The social cost of carbon allows policymakers to weigh the value of policies aimed at curbing climate change — the estimate was used, for instance, to justify the Clean Power Plan as cost-effective — but if there’s a lower cost-benefit for solutions to climate change, policymakers are less likely to see the value in those policies. It’s been used by the federal government to in more than 150 proposed and final regulatory measures, on everything from land-use decisions to standards for vehicle fuel efficiency to appliances’ efficiency standards, according to Resources for the Future.

In 2015, the U.S. emitted 6.6 billion metric tons of greenhouse gases, according to the EPA.

The news that Pruitt’s EPA wants to drastically lower its estimation of the social cost of carbon comes the same week the administration announced plans to repeal the Clean Power Plan, claiming Obama’s EPA had drastically overestimated the benefits of the plan.

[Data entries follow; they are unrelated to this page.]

theorem cfgBoot_keeps  (h : Keeps s u) : Keeps s (cfgBoot u) := by
  unfold cfgBoot
  repeat' first | with_reducible assumption | dsimp only | with_reducible apply raiseEvent_keeps
                | with_reducible apply itemsApply_keeps | with_reducible apply report_keeps
                | with_reducible apply recUse_keeps | with_reducible apply put_keeps | with_reducible apply Keeps.ite | split

theorem bootSlot_keeps  (h : Keeps s u) : Keeps s (bootSlot u) := by
  unfold bootSlot
  repeat' first | with_reducible assumption | with_reducible apply segsLoad_keeps | with_reducible apply selWrite_keeps
                | with_reducible apply put_keeps | with_reducible apply Keeps.ite

theorem bootRelease_keeps  (h : Keeps s u) : Keeps s (bootRelease u) := by
  unfold bootRelease
  repeat' first | with_reducible assumption | simp only [Keeps.upd] | with_reducible apply blzEnter_keeps
                | with_reducible apply put_keeps | with_reducible apply Keeps.ite

theorem ratioCheck_keeps (h : Keeps s u) : Keeps s (ratioCheck u) := by
  unfold ratioCheck
  split
  · exact h
  · exact Keeps.upd.2 ((h.setSram (n := []) fun _ => rfl).setLand (n := []) fun _ => rfl)

theorem txnAsk_keeps (slot : Option (Fin 4096)) (w : BusW) (a : ℕ) (h : Keeps s u) : Keeps s (txnAsk slot w a u).2 := by
  unfold txnAsk
  repeat' first | with_reducible assumption | dsimp only | with_reducible apply busWrite_keeps
                | with_reducible apply Keeps.ite | split

theorem txnAsk_of {slot : Option (Fin 4096)} {w : BusW} {a : ℕ} {x : Option (Option Cmd)} {t : State} (h : Keeps s u) (he0 : txnAsk slot w a u = (x, t)) :
    Keeps s t := by
  have := txnAsk_keeps slot w a  h; rw [he0] at this; exact this

theorem txnEnd_keeps (o : Option Cmd) (st : ℕ) (dw0 : ℕ) (h : Keeps s u) : Keeps s (txnEnd o st dw0 u) := by
  unfold txnEnd
  repeat' first | with_reducible assumption | simp only [Keeps.upd] | with_reducible apply admEnd_keeps
                | with_reducible apply put_keeps | split

theorem txnOther_keeps (x : Cmd) (h : Keeps s u) : Keeps s (txnOther x u) := by
  unfold txnOther
  repeat' first | with_reducible assumption | with_reducible apply admEnd_keeps

theorem txnOn_keeps (o : Option Cmd) (f : State → State) (hf : ∀  v, Keeps s v → Keeps s (f  v)) (h : Keeps s u) :
    Keeps s (txnOn o f u) := by
  unfold txnOn
  repeat' first | with_reducible assumption | dsimp only | with_reducible apply txnOther_keeps
                | with_reducible apply admEnd_keeps | with_reducible apply txnEnd_keeps | (with_reducible apply hf)
                | with_reducible apply Keeps.ite | split

theorem execTxnBegin_keeps (slot : Option (Fin 4096)) (w : BusW) (h : Keeps s u) : KeepsA s (execTxnBegin slot w u) := by
  unfold execTxnBegin
  repeat' first | with_reducible assumption | with_reducible apply KeepsA.next | simp only [Keeps.upd]
                | with_reducible apply txnAsk_keeps | refine txnAsk_of ?_ (by assumption) | with_reducible apply txnEnd_keeps
                | with_reducible apply put_keeps | with_reducible apply KeepsA.ite | with_reducible apply Keeps.ite | split

theorem stageItems_keeps (o : Option Cmd) (h : Keeps s u) : Keeps s (stageItems o u) := by
  unfold stageItems
  repeat' first | with_reducible assumption | simp only [Keeps.upd] | with_reducible apply txnEnd_keeps
                | with_reducible apply Keeps.ite | split

theorem execTxnStage_keeps (slot : Option (Fin 4096)) (w : BusW) (h : Keeps s u) : KeepsA s (execTxnStage slot w u) := by
  unfold execTxnStage
  repeat' first | with_reducible assumption | with_reducible apply KeepsA.next | simp only [Keeps.upd]
                | with_reducible apply stageItems_keeps | with_reducible apply txnAsk_keeps
                | refine txnAsk_of ?_ (by assumption) | with_reducible apply txnOn_keeps | with_reducible apply KeepsA.ite
                | with_reducible apply Keeps.ite | split | intro _

theorem execTxnRollback_keeps (slot : Option (Fin 4096)) (w : BusW) (h : Keeps s u) : KeepsA s (execTxnRollback slot w u) := by
  unfold execTxnRollback
  repeat' first | with_reducible assumption | with_reducible apply KeepsA.next | simp only [Keeps.upd]
                | with_reducible apply txnIdle_keeps | with_reducible apply txnAsk_keeps | refine txnAsk_of ?_ (by assumption)
                | with_reducible apply txnEnd_keeps | with_reducible apply txnOn_keeps | split | intro _

theorem execTxnQuery_keeps (slot : Option (Fin 4096)) (w : BusW) (h : Keeps s u) : KeepsA s (execTxnQuery slot w u) := by
  unfold execTxnQuery
  repeat' first | with_reducible assumption | with_reducible apply KeepsA.next | simp only [Keeps.upd]
                | with_reducible apply txnOther_keeps | with_reducible apply admEnd_keeps | with_reducible apply txnAsk_keeps
                | refine txnAsk_of ?_ (by assumption) | with_reducible apply txnEnd_keeps | with_reducible apply KeepsA.ite
                | with_reducible apply Keeps.ite | split

theorem commitEnd_keeps (num : Option ℕ) (err : ℕ) (item : ℕ) (st : ℕ) (h : Keeps s u) :
    Keeps s (commitEnd num err item st u) := by
  unfold commitEnd
  repeat' first | with_reducible assumption | simp only [Keeps.upd] | with_reducible apply actWaiting_keeps
                | with_reducible apply admEnd_keeps | with_reducible apply put_keeps | split

theorem commitStart_keeps (o : Option Cmd) (h : Keeps s u) : Keeps s (commitStart o u) := by
  unfold commitStart
  repeat' first | with_reducible assumption | simp only [Keeps.upd] | with_reducible apply commitEnd_keeps
                | with_reducible apply norErase_keeps | with_reducible apply setCmd_keeps | with_reducible apply put_keeps
                | with_reducible apply Keeps.ite | split

theorem execTxnCommit_keeps (slot : Option (Fin 4096)) (w : BusW) (h : Keeps s u) : KeepsA s (execTxnCommit slot w u) := by
  unfold execTxnCommit
  repeat' first | with_reducible assumption | with_reducible apply KeepsA.next | simp only [Keeps.upd]
                | with_reducible apply commitStart_keeps | with_reducible apply txnAsk_keeps
                | refine txnAsk_of ?_ (by assumption) | with_reducible apply txnOn_keeps | split | intro _

theorem commitDone_keeps  (h : Keeps s u) : Keeps s (commitDone u) := by
  unfold commitDone
  repeat' first | with_reducible assumption | with_reducible apply commitEnd_keeps | with_reducible apply recUse_keeps
                | with_reducible apply put_keeps

theorem commitBlobs_keeps  (h : Keeps s u) : Keeps s (commitBlobs u) := by
  unfold commitBlobs
  repeat' first | with_reducible assumption | with_reducible apply raiseEvent_keeps | with_reducible apply commitDone_keeps
                | with_reducible apply Keeps.ite

theorem commitApply_keeps  (h : Keeps s u) : Keeps s (commitApply u) := by
  unfold commitApply
  repeat' first | with_reducible assumption | simp only [Keeps.upd] | with_reducible apply commitBlobs_keeps
                | with_reducible apply itemsApply_keeps | with_reducible apply put_keeps | with_reducible apply Keeps.ite

theorem execCfgBlobDone_keeps (w : BusW) (h : Keeps s u) : KeepsA s (execCfgBlobDone w u) := by
  unfold execCfgBlobDone
  repeat' first | with_reducible assumption | with_reducible apply KeepsA.next | with_reducible apply commitDone_keeps
                | with_reducible apply KeepsA.ite | with_reducible apply Keeps.ite

theorem readEffect_keeps (r : RegDef) (i : ℕ) (j : ℕ) (be : ℕ) (h : Keeps s u) : Keeps s (readEffect r i j be u) := by
  unfold readEffect
  repeat' first | with_reducible assumption | simp only [Keeps.upd] | with_reducible apply putFBit_keeps
                | with_reducible apply wr_keeps | with_reducible refine each_keeps (fun _ _ _ => ?_) _ ?_
                | with_reducible apply Keeps.ite | split

theorem busRead_keeps (r : RegDef) (i : ℕ) (j : ℕ) (be : ℕ) (h : Keeps s u) : Keeps s (busRead r i j be u).2 := by
  unfold busRead
  repeat' first | with_reducible assumption | with_reducible apply readEffect_keeps

theorem busRead_of {r : RegDef} {i : ℕ} {j : ℕ} {be : ℕ} {x : ℕ} {t : State} (h : Keeps s u) (he0 : busRead r i j be u = (x, t)) :
    Keeps s t := by
  have := busRead_keeps r i j be  h; rw [he0] at this; exact this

“The facts are that the Obama administration’s estimates and analysis of costs and benefits was, in multiple areas, highly uncertain and/or controversial,” an anonymous EPA spokesperson told VICE News in an email. “The previous administration compared domestic costs against its estimate of global climate benefits. … EPA is tasked with protecting the environment and human health of this nation, and our alternative analysis reflects that.”

The National Academy of Sciences, in their evaluation of the calculations in a January 2017 report, noted that the impacts of carbon emissions were global, “regardless of where they originate,” and so their estimations “have focused on total global damages, rather than the damages to an individual country such as the United States.”

And even the Obama administration’s calculations, which put the social cost of carbon at $45 per metric ton in 2020, some scientists saw as not going far enough. A 2015 study from researchers at Stanford University calculated the cost to be $220 per metric ton of carbon.